The schools superintendent says students at one city elementary school were at no point at risk after a man entered the grounds and, referencing the Sandy Hook Elementary shootings, asked the principal why she wasn't carrying a gun, "like Texas."
Some Moody Elementary School parents have questioned why they were not alerted about the incident, which took place Friday just before noon. But Superintendent of Middletown Schools Patricia Charles says a prolonged police investigation, which found the man posed no danger to the children, wrapped up just as classes were dismissing for the day.
Parents were not told until Monday once children returned to Moody, Charles says, "because the person never got into the building, the kids were never threatened, and the staff did exactly what they're supposed to do."
On Jan. 4 at 11:23 a.m., police were called to the school on Country Club Road by the principal Yolande Eldridge, who, with the secretary, appeared "very upset" and one was crying, the report says.
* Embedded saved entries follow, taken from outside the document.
-- ==== Sys2Proof/Laws/Issue.lean ====
section
/-! SUPPORT. The end of a bundle's issue and the taking of a trap, each said once: what they change, and what they leave. -/

namespace Sys2Proof.Machine

/-- The fields of TCAUSE after an entry (rule R355). -/
theorem tcauseWord_fields (i d b : Bool) (k : Cause) (hc : k.code < 256) (hs : k.sub < 2 ^ 13) (hl : k.slot < 16) :
    let w := tcauseWord i d b k
    w.getLsbD 63 = i ∧ w.getLsbD 62 = d ∧ w.getLsbD 61 = b ∧ bits w 7 0 = k.code ∧ bits w 15 8 = k.slot ∧
      bits w 28 16 = k.sub ∧ bits w 31 16 = k.sub ∧ bits w 49 32 = k.cba.toNat := by
  have hp : k.cba.toNat < 2 ^ 18 := k.cba.isLt
  have hz (x n j : Nat) (h : x < 2 ^ n) (hj : n ≤ j) : x.testBit j = false :=
    Nat.testBit_lt_two_pow (Nat.lt_of_lt_of_le h (Nat.pow_le_pow_right (by omega) hj))
  have ht (b : Bool) : b.toNat.testBit 0 = b := by cases b <;> rfl
  have ht1 (b : Bool) (j : Nat) (h : 0 < j) : b.toNat.testBit j = false := hz _ 1 _ (by cases b <;> decide) h
  have h2 (b : Bool) : b.toNat < 2 := by cases b <;> decide
  have z0 (b : Bool) (p hi lo : Nat) (h : hi < p) := bits_atBit_above b.toNat p hi lo h
  dsimp only [tcauseWord]
  refine ⟨?_, ?_, ?_, ?_, ?_, ?_, ?_, ?_⟩
  · simp only [BitVec.getLsbD_or, getLsbD_atBit]
    simp [ht, ht1, hz _ 18 31 hp, hz _ 13 47 hs, hz _ 4 55 hl, hz _ 8 63 hc]
  · simp only [BitVec.getLsbD_or, getLsbD_atBit]
    simp [ht, ht1, hz _ 18 30 hp, hz _ 13 46 hs, hz _ 4 54 hl, hz _ 8 62 hc]
  · simp only [BitVec.getLsbD_or, getLsbD_atBit]
    simp [ht, hz _ 18 29 hp, hz _ 13 45 hs, hz _ 4 53 hl, hz _ 8 61 hc]
  · simp [bits_or, z0, bits_atBit_above, bits_atBit k.code 7 0 (by decide) (by simpa using hc)]
  · simp [bits_or, z0, bits_atBit_above, bits_atBit_below k.code 8 0 15 8 hc, bits_atBit k.slot 15 8 (by decide) (by omega)]
  · simp [bits_or, z0, bits_atBit_above, bits_atBit_below k.code 8 0 28 16 hc, bits_atBit_below k.slot 4 8 28 16 hl, bits_atBit k.sub 28 16 (by decide) hs]
  · simp [bits_or, z0, bits_atBit_above, bits_atBit_below k.code 8 0 31 16 hc, bits_atBit_below k.slot 4 8 31 16 hl, bits_atBit k.sub 31 16 (by decide) (by omega)]
  · simp [bits_or, z0, bits_atBit_below k.code 8 0 49 32 hc, bits_atBit_below k.slot 4 8 49 32 hl, bits_atBit_below k.sub 13 16 49 32 hs, bits_atBit k.cba.toNat 49 32 (by decide) hp]

namespace Core

/-- Past a bundle: only control state changes, and in it neither the mode, the hold, the wake time nor the claims. -/
theorem advance_frame (c : Core) (b : Bool) (n : Nat) :
    let d := c.advance b n
    d = { c with ctl := d.ctl } ∧ d.ctl.mode = c.ctl.mode ∧ d.ctl.hold = c.ctl.hold ∧ d.ctl.claims = c.ctl.claims ∧
      d.ctl.cc = c.ctl.cc ∧ d.ctl.wake = c.ctl.wake ∧ d.ctl.active = c.ctl.active := by
  unfold advance discardFetch dropPassed
  dsimp only
  split <;> exact ⟨rfl, rfl, rfl, rfl, rfl, rfl, rfl⟩

/-- A trace record changes the queue of records alone. -/
theorem emit_frame (c : Core) (l : Word) (k : Nat) (a : CodeAddr) (x y : Word) :
    let d := c.emit l k a x y
    d = { c with aux := d.aux } ∧
      d.aux = { c.aux with traceQ := d.aux.traceQ, lost := d.aux.lost, drops := d.aux.drops } := by
  unfold emit; dsimp only; split <;> exact ⟨rfl, rfl⟩

/-- The cause registers of an entry (rules R127, R355, R356). -/
theorem writeCause_spec (c : Core) (k : Cause) (pt : TrapPoint) (defer double : Bool) :
    let d := c.writeCause k pt defer double
    d.idx = c.idx ∧ d.reg = c.reg ∧ d.ctl = c.ctl ∧ d.mem = c.mem ∧
      d.trap.tcause = tcauseWord (double || !defer) defer double k ∧
      d.trap.tepc = (if double then c.trap.tepc else atBit (min 127 pt.idle) 24 ||| atBit pt.pc.toNat 0) ∧
      d.trap.tinfo = (if k.code = 0x0B then c.sys.carderr else k.info) ∧
      d.trap.tloom = (match k.loom with | some l => BitVec.ofNat 64 l | none => pt.loom) ∧
      d.trap.tctl = (if k.code = 0x0D then c.trap.tctl &&& ~~~1#64 else c.trap.tctl) ∧
      d.trap.tvec = c.trap.tvec ∧ d.trap.pend = c.trap.pend ∧ d.trap.shadow = c.trap.shadow ∧
      d.trap.bkpt = c.trap.bkpt ∧ d.trap.wptb = c.trap.wptb ∧ d.trap.wptm = c.trap.wptm ∧ d.trap.tscr = c.trap.tscr ∧
      d.sys = { c.sys with carderr := d.sys.carderr } ∧
      d.sys.carderr = if k.code = 0x0B then cardErrClear c.sys.carderr else c.sys.carderr := by
  unfold writeCause; dsimp only
  by_cases h : k.code = 0x0B
  · simp only [if_pos h]
    split
    · rw [(emit_frame _ _ _ _ _ _).1]; exact ⟨rfl, rfl, rfl, rfl, rfl, rfl, rfl, rfl, rfl, rfl, rfl, rfl, rfl, rfl, rfl, rfl, rfl, rfl⟩
    · exact ⟨rfl, rfl, rfl, rfl, rfl, rfl, rfl, rfl, rfl, rfl, rfl, rfl, rfl, rfl, rfl, rfl, rfl, rfl⟩
  · simp only [if_neg h]
    split
    · rw [(emit_frame _ _ _ _ _ _).1]; exact ⟨rfl, rfl, rfl, rfl, rfl, rfl, rfl, rfl, rfl, rfl, rfl, rfl, rfl, rfl, rfl, rfl, rfl, rfl⟩
    · exact ⟨rfl, rfl, rfl, rfl, rfl, rfl, rfl, rfl, rfl, rfl, rfl, rfl, rfl, rfl, rfl, rfl, rfl, rfl⟩

end Core

namespace State

/-- What a report of a core does beyond it: an entry of the error log, or a pending loss of its context. -/
theorem note_frame (s : State) (k : Nat) (n : Note) :
    let t := s.note k n
    t = { s with module := t.module, parts := t.parts } := by
  unfold note
  split
  · simp only [logEntry]
  · split
    · rfl
    · rfl

theorem notes_frame (ns : List Note) : ∀ (s : State) (k : Nat),
    s.notes k ns = { s with module := (s.notes k ns).module, parts := (s.notes k ns).parts } := by
  induction ns with
  | nil => exact fun s k => rfl
  | cons n ns ih =>
    intro s k
    have h := ih (s.note k n) k
    have e : s.notes k (n :: ns) = (s.note k n).notes k ns := rfl
    rw [e, h, note_frame s k n]

end State

end Sys2Proof.Machine

namespace Sys2Proof.Machine

namespace Core

/-- The entry into the handler (rules R355, R357, R360): outside trap mode, in a partition that runs, with TVEC.V 1. -/
theorem enterTrap_handler (c : Core) (cycle : Nat) (k : Cause) (pt : TrapPoint) (ht : c.inTrap = false)
    (hv : c.trap.tvec.getLsbD 63 = true) :
    let d := (c.enterTrap cycle false k pt).1
    (c.enterTrap cycle false k pt).2 = false ∧ d.idx = c.idx ∧ d.mem = c.mem ∧
      d.trap.tcause = tcauseWord true false false k ∧
      d.trap.tepc = atBit (min 127 pt.idle) 24 ||| atBit pt.pc.toNat 0 ∧
      d.trap.tinfo = (if k.code = 0x0B then c.sys.carderr else k.info) ∧
      d.trap.shadow = some (c.shadowOf pt) ∧ d.trap.returning = false ∧
      d.reg = { c.reg with rotb := .reset, loops := c.reg.loops.map (fun l => { l with act := false }) } ∧
      d.ctl = { c.ctl with
        lands := [], claims := [], hold := none, passed := false, taken := none, skip := none, dueAt := none
        rdLatch := none, redirects := [], redo := 0, idle := 0, fbuf := [], lbuf := [], active := false, issued := false
        mode := .running, wake := cycle + 2, pc := (c.trap.tvec.extractLsb' 0 18) &&& 0x3FFFC } := by
  have h := writeCause_spec c k pt false false
  unfold enterTrap
  simp only [ht, hv, Bool.not_true, Bool.or_self, Bool.false_eq_true, if_false]
  obtain ⟨h1, h2, h3, h4, h5, h6, h7, h8, h9, h10, -⟩ := h
  refine ⟨trivial, h1, h4, h5, h6, h7, trivial, trivial, by rw [h2], by rw [h3, h10]⟩

end Core

end Sys2Proof.Machine

namespace Sys2Proof.Machine.State

/-- What `passed` leaves of the core. -/
theorem passed_core (s : State) : s.passed.core.idx = s.core.idx ∧ s.passed.core.reg = s.core.reg ∧
    s.passed.core.mem = s.core.mem ∧ s.passed.core.sys = s.core.sys ∧ s.passed.core.aux = s.core.aux ∧
    s.passed.core.trap = { s.core.trap with exempt := if s.core.inTrap then s.core.trap.exempt else none } ∧
    s.passed.core.ctl.mode = s.core.ctl.mode ∧
    s.passed.core.ctl.hold = s.core.ctl.hold ∧ s.passed.core.ctl.claims = s.core.ctl.claims := by
  obtain ⟨a1, a2, a3, a4, -⟩ := Core.advance_frame s.core false (if s.core.ctl.mode = .barrier then 0 else s.arg.idle)
  refine ⟨?_, ?_, ?_, ?_, ?_, rfl, a2, a3, a4⟩ <;> (simp only [passed, act_core]; rw [a1])

theorem finish_eq (s : State) : s.finish =
    match firstPending s.core with
    | none => s.passed
    | some k =>
      if s.core.inX || s.core.ctl.mode == .halted || s.core.trap.returning || s.core.ctl.hold.isSome || 0x0D ≤ k.code
      then s.passed
      else (s.passed.claimNow.act (dropPending · k)).trapAt k (s.passed.claimNow.passedPoint s.core.ctl.passed) := by
  obtain ⟨p1, p2, p3, p4, p5, p6, p7, p8, p9⟩ := passed_core s
  unfold finish
  dsimp only
  have hf : firstPending s.passed.core = firstPending s.core := by
    have hm : mayTake s.passed.core = mayTake s.core := by funext k; simp only [mayTake, Core.inTrap, p6]
    simp only [firstPending, p6, hm]
  have hx : s.passed.core.inX = s.core.inX := by simp only [Core.inX, p4]
  have hr : s.passed.core.trap.returning = s.core.trap.returning := by rw [p6]
  rw [hf, hx, hr, p7, p8]
  all_goals cases firstPending s.core <;> rfl

/-- The claims of the acting core's present core cycle: what they leave of it, and of the part. -/
theorem claimNow_core (s : State) : s.core.stored s.claimNow.core ∧
    s.claimNow = { s with core := s.claimNow.core, module := s.claimNow.module, parts := s.claimNow.parts } := by
  have h := notes_frame s.core.runClaims.2 { s with core := s.core.runClaims.1 } s.core.runClaims.1.idx
  have e : s.claimNow = ({ s with core := s.core.runClaims.1 } : State).notes s.core.runClaims.1.idx s.core.runClaims.2 := rfl
  rw [e, h]
  exact ⟨Core.runClaims_stored s.core, rfl⟩

/-- A trap of a core without a hold, outside trap mode, with TVEC.V 1: the core enters its handler, and nothing else
changes (rules R355, R360). -/
theorem trapAt_handler (s : State) (k : Cause) (pt : TrapPoint) (hh : s.core.ctl.hold = none) (ht : s.core.inTrap = false)
    (hv : s.core.trap.tvec.getLsbD 63 = true) :
    s.trapAt k pt = { s with core := (s.core.enterTrap pt.taken false k pt).1 } := by
  have h := (Core.enterTrap_handler s.core pt.taken k pt ht hv).1
  unfold trapAt
  simp only [hh, Option.isSome_none, Bool.false_and]
  rw [if_neg (by rw [h]; simp)]

end Sys2Proof.Machine.State
end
At 11 a.m., they told police, Robert E. Manning, 66, of Tuscany Hills Drive, came to the front door of Moody elementary and asked, "how secure is this school?" The question alarmed and frightened the secretary, the report says, who went into the nurse's office, because, "she was unsure of the unknown male's intentions and if he was there to act out a similar incident as Sandy Hook."
When the principal approached, he asked her, "don't you think you should carry a gun like [in] Texas?" and referenced the Sandy Hook Elementary School shooting.
As strange as the incident sounds, it turns out, according to police, Manning had stopped by the school to see if security had increased since the Sandy Hook incident, and told police his grandchildren attend Meriden Public Schools.
Manning told officers Moody was the closest school to his home and didn't think there was anything wrong with going there and asking questions.
Once all the facts had been gathered by police, "he didn't seem to be a threat," Charles said. Still, she admits when it comes to schoolchildren in the aftermath of tragedies like Newtown, administrators can never be too precautious.
"This day and age, you just can't say those things, you can't ask those things without people becoming concerned," Charles said. "But he didn't have any children at the school, he was very forthcoming in that regard, he didn't run away after Yolande talked to him or anything. She didn't view it as threatening."
Charles praised Eldridge's and the secretary's adherence to protocol. "I'm really proud that they followed procedure and the person never got into the school. Further, they gave the identification information to police and they were accurate."
The report says Eldridge asked for his license, then told him she would talk to him by appointment only and he left five minutes later in his Honda Civic.
Both the secretary and principal offered a complete physical description of Manning and his car and a partial license plate, which allowed officers to trace him, the report says.
A search of similar vehicles led them to Manning's home, where, the report says, he admitted to visiting the school. He was charged with second-degree breach of peace and told not to visit school grounds again.